Supplied records START

/-- A success of `DRND` is the last of its outcomes. -/
theorem drnd_ok {a b : B64} (h : (drnd a b).status = 0) :
    ∃ (m : ℕ) (j : ℤ), OddForm a m j ∧ j ≤ 1022 ∧ val b = 2 ^ (j + 1) ∧
      (drnd a b).r0.toInt = roundHalfAway (val a / gammaOf (2 ^ j)) ∧
      (drnd a b).r1.toInt = Int.log 10 ((2 : ℚ) ^ j) := by
  have hout := drnd_outcome a b
  generalize drnd a b = r at h hout
  cases hout with
  | invalid | rangeOverflow | invalidUncertainty => exact absurd h (by decide)
  | ok m j hodd hj hb n g hn hg =>
    obtain ⟨-, -, hv⟩ := hodd.pow2_spec hj
    exact ⟨m, j, hodd, hj, hb ▸ hv, hn, hg⟩

/-- Settles O45: the value of `b` fixes its pattern (`eq_of_val`), so the operands are those of success. -/
theorem roundReturnsNearestDecimal : Obligations.RoundReturnsNearestDecimal := by
  unfold Obligations.RoundReturnsNearestDecimal
  intro s a b m j ha hm hv hj hb hδ
  have h : OddForm a m j := ⟨ha, hm, hv⟩
  obtain ⟨n, g, hdrnd, hn, hg⟩ := h.drnd_of_eq hj (h.eq_pow2_of_val hj hb hδ)
  exact ⟨n, g, by rw [exec_drnd, hdrnd]; rfl, hg, hn⟩

/-- Settles O46: the outcomes exclude one another, and each raises its own code. -/
theorem roundStatusClosedForm : Obligations.RoundStatusClosedForm := by
  unfold Obligations.RoundStatusClosedForm
  intro s t a b hexec
  obtain rfl := eq_answer_of_exec hexec
  have hout := drnd_outcome a b
  simp only [State.answer_status, responseOf]
  generalize drnd a b = r at hout
  cases hout with
  | invalid h =>
    have hne : ¬(finite a = true ∧ |val a| = 2 ^ 1023) := by
      rintro ⟨hf, hv⟩
      rw [(val_eq_zero_iff hf).2 (by simpa [hf] using h), abs_zero] at hv
      exact absurd hv (pow_pos two_pos _).ne
    have hzero : ¬(finite a = true ∧ iszero a = false) := by
      rcases h with h | h <;> simp [h]
    exact ⟨iff_of_true rfl h, iff_of_false (by decide) hne,
      iff_of_false (by decide) fun ⟨hf, hz, _⟩ => hzero ⟨hf, hz⟩,
      iff_of_false (by decide) fun ⟨hf, hz, _⟩ => hzero ⟨hf, hz⟩⟩
  | rangeOverflow m h =>
    have hmax := h.scale_eq_max_iff.1 rfl
    exact ⟨iff_of_false (by decide) (by simp [h.finite, h.iszero_eq_false]), iff_of_true rfl ⟨h.finite, hmax⟩,
      iff_of_false (by decide) fun ⟨_, _, hne, _⟩ => hne hmax,
      iff_of_false (by decide) fun ⟨_, _, hne, _⟩ => hne hmax⟩
  | invalidUncertainty m j h hj hb =>
    have hne := mt h.scale_eq_max_iff.2 (by omega)
    have hδ := mt (h.eq_pow2_iff hj).2 hb
    exact ⟨iff_of_false (by decide) (by simp [h.finite, h.iszero_eq_false]),
      iff_of_false (by decide) fun ⟨_, hv⟩ => hne hv,
      iff_of_true rfl ⟨h.finite, h.iszero_eq_false, hne, hδ⟩,
      iff_of_false (by decide) fun ⟨_, _, _, hb'⟩ => hδ hb'⟩
  | ok m j h hj hb n g hn hg =>
    have hne := mt h.scale_eq_max_iff.2 (by omega)
    have hδ := (h.eq_pow2_iff hj).1 hb
    exact ⟨iff_of_false (by simp [statusOK]) (by simp [h.finite, h.iszero_eq_false]),
      iff_of_false (by simp [statusOK]) fun ⟨_, hv⟩ => hne hv,
      iff_of_false (by simp [statusOK]) fun ⟨_, _, _, hb'⟩ => hb' hδ,
      iff_of_true rfl ⟨h.finite, h.iszero_eq_false, hne, hδ⟩⟩

/-- Settles O47: below the largest scale the comparison with `pow2(j + 1)` is the only check left. -/
theorem roundAcceptsOnlyCarriedDelta : Obligations.RoundAcceptsOnlyCarriedDelta := by
  unfold Obligations.RoundAcceptsOnlyCarriedDelta
  intro s a b m j ha hm hv hj
  have h : OddForm a m j := ⟨ha, hm, hv⟩
  constructor
  · intro hb
    rw [exec_drnd, h.drnd_of_ne hj hb]
    rfl
  · intro hb
    obtain ⟨n, g, hdrnd, -, -⟩ := h.drnd_of_eq hj hb
    exact ⟨_, by rw [exec_drnd, hdrnd], rfl⟩

/-- Settles O48: `δ = 1/2` is the scale `j = −2` of `OddForm.midpoint_iff`, and there `γ = 1/10`. -/
theorem roundTiesExactlyAtOneHalf : Obligations.RoundTiesExactlyAtOneHalf := by
  unfold Obligations.RoundTiesExactlyAtOneHalf
  intro s t a b hexec hstatus
  obtain rfl := eq_answer_of_exec hexec
  obtain ⟨m, j, h, -, hb, hn, hg⟩ := drnd_ok hstatus
  simp only [State.answer_r0, State.answer_r1, responseOf, hn, hg, hb]
  have hδ : (2 : ℚ) ^ (j + 1) = 1 / 2 ↔ j = -2 := by
    rw [show (1 / 2 : ℚ) = 2 ^ (-1 : ℤ) by norm_num, zpow_right_inj₀ (by norm_num) (by norm_num)]
    omega
  have hquot : |val a| / 10 ^ Int.log 10 ((2 : ℚ) ^ j) = |val a / gammaOf (2 ^ j)| := by
    rw [abs_div, abs_of_pos (gammaOf_pos _), gammaOf]
  rw [hδ, hquot]
  refine ⟨h.midpoint_iff, fun hj => ?_⟩
  obtain ⟨k, hk⟩ := h.midpoint_iff.2 hj
  have hround := abs_roundHalfAway_of_midpoint hk
  rw [← hquot, hj, log10_quarter, ← hj, Int.cast_abs] at hround
  exact ⟨by rw [hj, log10_quarter], by rw [hround, zpow_neg_one, div_inv_eq_mul]⟩

/-- The vector of the largest coefficient, `m = 2^53 − 1` at `j = 485` (43_decimal_rounder.md R103). -/
theorem drnd_largest_coefficient :
    drnd 0x618FFFFFFFFFFFFF#64 0x5E50000000000000#64 = .returned 89978275890863918 145 0 := by
  decide +kernel

/-- Settles O49: the bounds are `OddForm.coefficient_bounds`, and `drnd_largest_coefficient` reaches the upper one. -/
theorem roundCoefficientRange : Obligations.RoundCoefficientRange := by
  unfold Obligations.RoundCoefficientRange
  constructor
  · intro s t a b hexec hstatus
    obtain rfl := eq_answer_of_exec hexec
    obtain ⟨m, j, h, hj, -, hn, -⟩ := drnd_ok hstatus
    obtain ⟨hlow, hhigh⟩ := h.coefficient_bounds hj
    simp only [State.answer_r0, responseOf, hn]
    refine ⟨hlow, hhigh.trans (by norm_num), hhigh, ?_⟩
    rw [roundHalfAway_neg_iff h.one_le_abs_quotient, div_lt_iff₀ (gammaOf_pos _), zero_mul]
  · intro s
    exact ⟨_, _, by rw [exec_drnd, drnd_largest_coefficient]; rfl, by decide⟩

end Sys2Proof.Machine

/-! PROOFS. Significant values (44_properties_and_caveats.md R118, R119): the one `δ` of whose half a pattern is an odd
multiple, its denominator, and what the encoder and the decoder do with it. -/

namespace Sys2Proof.Machine

theorem two_zpow_half (k : ℤ) : (2 : ℚ) ^ k / 2 = 2 ^ (k - 1) := by
  rw [zpow_sub_one₀ (by norm_num), div_eq_mul_inv]

namespace OddForm

variable {p : B64} {m : ℕ} {j : ℤ}

theorem oddMultipleOf (h : OddForm p m j) : Machine.oddMultipleOf (val p) (2 ^ j) := by
  obtain ⟨c, hc⟩ := h.exists_val_eq
  exact ⟨2 * c + 1, odd_two_mul_add_one c, by rw [hc]; push_cast; rfl⟩

theorem of_oddMultipleOf {k : ℤ} (hf : Machine.finite p = true) (h : Machine.oddMultipleOf (val p) (2 ^ k)) :
    ∃ n : ℕ, OddForm p n k := by
  obtain ⟨c, hodd, hc⟩ := h
  refine ⟨c.natAbs, hf, Nat.odd_iff.1 (Int.natAbs_odd.2 hodd), ?_⟩
  rw [hc, abs_mul, abs_of_pos (by positivity : (0 : ℚ) < 2 ^ k), Nat.cast_natAbs, Int.cast_abs]

/-- A pattern is an odd multiple of the weight of its lowest set bit and of no other power of two
(40_exponent_extractor.md R55). -/
theorem oddMultipleOf_iff (h : OddForm p m j) {k : ℤ} : Machine.oddMultipleOf (val p) (2 ^ k) ↔ k = j := by
  constructor
  · intro hk
    obtain ⟨n, hn⟩ := of_oddMultipleOf h.finite hk
    exact h.scale_unique hn
  · rintro rfl
    exact h.oddMultipleOf

end OddForm

/-- An odd integer shares no factor with a power of two, so the fraction is irreducible. -/
theorem den_of_oddMultipleOf_neg {x : ℚ} {i : ℕ} (h : oddMultipleOf x (2 ^ (-(i : ℤ)))) : x.den = 2 ^ i := by
  obtain ⟨c, hodd, rfl⟩ := h
  have hcop : Nat.Coprime c.natAbs ((2 ^ i : ℤ)).natAbs := by
    rw [Int.natAbs_pow]
    exact (Nat.coprime_two_right.2 (Int.natAbs_odd.2 hodd)).pow_right i
  have hden := Rat.den_div_eq_of_coprime (b := 2 ^ i) (by positivity) hcop
  rw [zpow_neg, zpow_natCast, ← div_eq_mul_inv]
  exact_mod_cast hden

theorem den_of_oddMultipleOf_natCast {x : ℚ} {i : ℕ} (h : oddMultipleOf x (2 ^ (i : ℤ))) : x.den = 1 := by
  obtain ⟨c, -, rfl⟩ := h
  have hint : (c : ℚ) * 2 ^ (i : ℤ) = ((c * 2 ^ i : ℤ) : ℚ) := by
    rw [zpow_natCast]
    push_cast
    rfl
  rw [hint, Rat.den_intCast]

/-- Settles O22: `δ/2` is the weight of the lowest set bit (`OddForm.oddMultipleOf_iff`), and the sign of its exponent
decides the denominator. -/
theorem everyPatternCarriesOneDelta : Obligations.EveryPatternCarriesOneDelta := by
  unfold Obligations.EveryPatternCarriesOneDelta
  intro p hf hz
  have h := oddForm_lsb hf hz
  generalize (lsb p).1 = m, (lsb p).2 = j at h
  have hodd := h.oddMultipleOf
  refine ⟨j + 1, ?_, ?_, ?_, ?_⟩
  · rwa [two_zpow_half, add_sub_cancel_right]
  · intro k hk
    rw [two_zpow_half, h.oddMultipleOf_iff] at hk
    omega
  · intro hj
    obtain ⟨i, hi⟩ := Int.eq_ofNat_of_zero_le (show 0 ≤ -j by omega)
    obtain rfl : j = -(i : ℤ) := by omega
    rw [den_of_oddMultipleOf_neg hodd, zpow_add_one₀ (by norm_num), zpow_neg, zpow_natCast]
    push_cast
    field_simp
  · intro hj
    obtain ⟨i, rfl⟩ := Int.eq_ofNat_of_zero_le (show 0 ≤ j by omega)
    exact den_of_oddMultipleOf_natCast hodd

/-- An odd multiple of `δ/2` is the midpoint of its cell: `⌊|x|/δ⌋ = (m − 1)/2` (44_properties_and_caveats.md R118). -/
theorem encodedMagnitude_of_oddMultipleOf {x ε : ℚ} (h : oddMultipleOf x (deltaOf ε / 2)) :
    encodedMagnitude x ε = |x| := by
  obtain ⟨m, hodd, hm⟩ := h
  obtain ⟨k, hk⟩ := Int.natAbs_odd.2 hodd
  have hδ := deltaOf_pos ε
  have habs : |x| = (k + 1 / 2) * deltaOf ε := by
    rw [hm, abs_mul, abs_of_pos (half_pos hδ), ← Int.cast_abs, ← Nat.cast_natAbs, hk]
    push_cast
    ring
  have hfloor : ⌊|x| / deltaOf ε⌋ = k := by
    rw [habs, mul_div_cancel_right₀ _ hδ.ne', Int.floor_eq_iff]
    constructor <;> push_cast <;> linarith
  rw [encodedMagnitude, hfloor, habs]
  push_cast
  ring

theorem encodedValue_of_oddMultipleOf {x ε : ℚ} (h : oddMultipleOf x (deltaOf ε / 2)) : encodedValue x ε = x := by
  rw [encodedValue, encodedMagnitude_of_oddMultipleOf h]
  split
  · next hneg => rw [abs_of_neg hneg, neg_neg]
  · next hnonneg => exact abs_of_nonneg (not_lt.1 hnonneg)

/-- A pattern of the formula's value is the result of `ENC`, bit for bit: no other outcome is open (`enc_outcome`), and the
value has one pattern (`eq_of_val`). -/
theorem enc_of_encodedValue_eq {a b p : B64} (h : EncOperands a b) (hf : finite p = true)
    (hv : val p = encodedValue (val a) (val b)) : enc a b = .returned p 0 0 := by
  have hout := enc_outcome a b
  generalize enc a b = r at hout
  cases hout with
  | invalidUncertainty hb => exact absurd ⟨h.uncertainty_finite, h.uncertainty_pos⟩ hb
  | invalidMagnitude _ ha => exact absurd h.magnitude_finite ha
  | rangeOverflow _ hgt =>
    rw [← abs_encodedValue, ← hv] at hgt
    exact absurd (abs_val_le_maxfVal hf) hgt.not_ge
  | unrepresentableResult _ _ hnone => exact absurd ⟨p, hf, hv⟩ hnone
  | ok _ y hfy hzy hvy => rw [eq_of_val hfy hf hzy (hvy.trans hv.symm)]

theorem enc_of_oddMultipleOf {a b : B64} (h : EncOperands a b) (hodd : oddMultipleOf (val a) (deltaOf (val b) / 2)) :
    enc a b = .returned a 0 0 :=
  enc_of_encodedValue_eq h h.magnitude_finite (encodedValue_of_oddMultipleOf hodd).symm

theorem deltaOf_two_zpow (k : ℤ) : deltaOf (2 ^ k) = 2 ^ k := by
  have hlog : Int.log 2 (((2 : ℕ) : ℚ) ^ k) = k := Int.log_zpow (by norm_num) k
  rw [Nat.cast_ofNat] at hlog
  rw [deltaOf, hlog]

Supplied records END

What is expected: For the material above, reproduce exactly the lines from the line with "rw [hc, abs_mul, abs_of_pos" to the line with "end OddForm", inclusive, and exclude all others.

Solution for this task:
  rw [hc, abs_mul, abs_of_pos (by positivity : (0 : ℚ) < 2 ^ k), Nat.cast_natAbs, Int.cast_abs]

/-- A pattern is an odd multiple of the weight of its lowest set bit and of no other power of two
(40_exponent_extractor.md R55). -/
theorem oddMultipleOf_iff (h : OddForm p m j) {k : ℤ} : Machine.oddMultipleOf (val p) (2 ^ k) ↔ k = j := by
  constructor
  · intro hk
    obtain ⟨n, hn⟩ := of_oddMultipleOf h.finite hk
    exact h.scale_unique hn
  · rintro rfl
    exact h.oddMultipleOf

end OddForm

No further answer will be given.